Collected data entries

/-- Whether a context may send (R374 step 5, R452 step 2): not while it aborts or its Locket is fenced. -/
def State.mayS (s : State) (ctx : Nat) : Bool := decide (4096 ≤ ctx) || (s.ctx ctx).state == 1

/-- OLD_OUT (R391): requests mapped under an earlier epoch and not yet performed. -/
def State.oldOut (s : State) (set : Nat) : Nat :=
  countP (fun r => r.set == set && r.epoch != (s.setting set).epoch) s.mem.inflight

/-! ## Copy jobs -/

/-- Bytes of the piece in progress. -/
def Job.pieceLen (j : Job) : Nat := min 4096 (j.len - j.pos)

/-- A failure that stops the job; POISON does not (R207). -/
def Job.stopped (j : Job) : Bool := j.halt || (j.code && j.err.isSome)

/-- Whether nothing of the job is outstanding. -/
def Job.quiet (j : Job) : Bool := j.reads.isEmpty && j.writes.isEmpty && j.fetchId == 0

/-- Whether the job has ended (R219). -/
def Job.ended (j : Job) : Bool := j.quiet && (j.stopped || (decide (j.len ≤ j.pos) && j.ready.isEmpty))

/-- What a side of a job makes of an address. -/
inductive SideOut where
  | dpa (d : Nat) (via : Nat × Nat)
  | miss
  | denied
  | fault (kind : Nat) (e : Option RangeEnt)
deriving DecidableEq, Repr

/-- Whether a DPA reaches a channel or a core of a Locket whose TDI is locked (R588). -/
def State.dpaClosed (s : State) (dpa : Nat) : Bool :=
  if dpaModule dpa ≠ s.trb.idModule then false
  else
    match localPlace (dpaLocal dpa) with
    | .dram a => match s.mapDram a with
      | some m => match s.chanOwner m.c with | some l => s.tdiClosed l | none => false
      | none => false
    | .window n _ => match s.coreOwner n with | some l => s.tdiClosed l | none => false
    | _ => false

/-- What a side of a job makes of an address. A DPA has 52 bits (R17): the model takes the low 52 bits of a side's address and neither refuses
nor faults a bit above them (DESIGN CHOICE, log 57). -/
def State.jobSide (s : State) (j : Job) (kind access va : Nat) : SideOut :=
  if kind = 2 then
    let d := va % 2 ^ 52
    if s.dpaClosed d then .denied else .dpa d (0, 0)
  else if va / 2 ^ 56 ≠ 0 then .fault 6 none
  else
    match findRange j.tr j.ctx va with
    | none => .miss
    | some e =>
      match s.checkRange e j.locket j.priv access va with
      | some k => .fault k (some e)
      | none => .dpa (e.dpa va) (e.lo, e.hi)

/-- Start a job's translation: the far cache comes first, since a copy engine has no near buffer (R268); none while the engine's walk slot is
taken. -/
def jobWalk (s : State) (j : Job) (access va : Nat) : Option State :=
  if (s.walk (192 + j.ce)).isSome then none
  else some ((s.updJob j.jid (fun j => { j with busy := true })).setWalk (192 + j.ce)
    (some { stage := .lookup, va := va, who := .job j.jid, ctx := j.ctx, access := access }))

/-- A job fails: its first error stays, which the engine's interrupt source sees as an edge (R528); any but POISON stops it (R207, R291). -/
def jobFail (s : State) (jid st : Nat) : State :=
  match s.job? jid with
  | some j =>
    let s1 := s.updJob jid (fun j => { j with err := some (j.err.getD st), halt := j.halt || st != stPOISON })
    if j.err.isSome then s1 else raise s1 (0x170 + j.ce)
  | none => s

/-- Whether a DPA is in a tile-memory window, of this module or another. -/
def isWindow (dpa : Nat) : Bool := match localPlace (dpaLocal dpa) with | .window _ _ => true | _ => false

» **Task requirements**
Quote the records from their first line to the line with "ended (R219). -/", inclusive, without adding or dropping anything.

» **Answer to this exercise**
/-- Whether a context may send (R374 step 5, R452 step 2): not while it aborts or its Locket is fenced. -/
def State.mayS (s : State) (ctx : Nat) : Bool := decide (4096 ≤ ctx) || (s.ctx ctx).state == 1

/-- OLD_OUT (R391): requests mapped under an earlier epoch and not yet performed. -/
def State.oldOut (s : State) (set : Nat) : Nat :=
  countP (fun r => r.set == set && r.epoch != (s.setting set).epoch) s.mem.inflight

/-! ## Copy jobs -/

/-- Bytes of the piece in progress. -/
def Job.pieceLen (j : Job) : Nat := min 4096 (j.len - j.pos)

/-- A failure that stops the job; POISON does not (R207). -/
def Job.stopped (j : Job) : Bool := j.halt || (j.code && j.err.isSome)

/-- Whether nothing of the job is outstanding. -/
def Job.quiet (j : Job) : Bool := j.reads.isEmpty && j.writes.isEmpty && j.fetchId == 0

/-- Whether the job has ended (R219). -/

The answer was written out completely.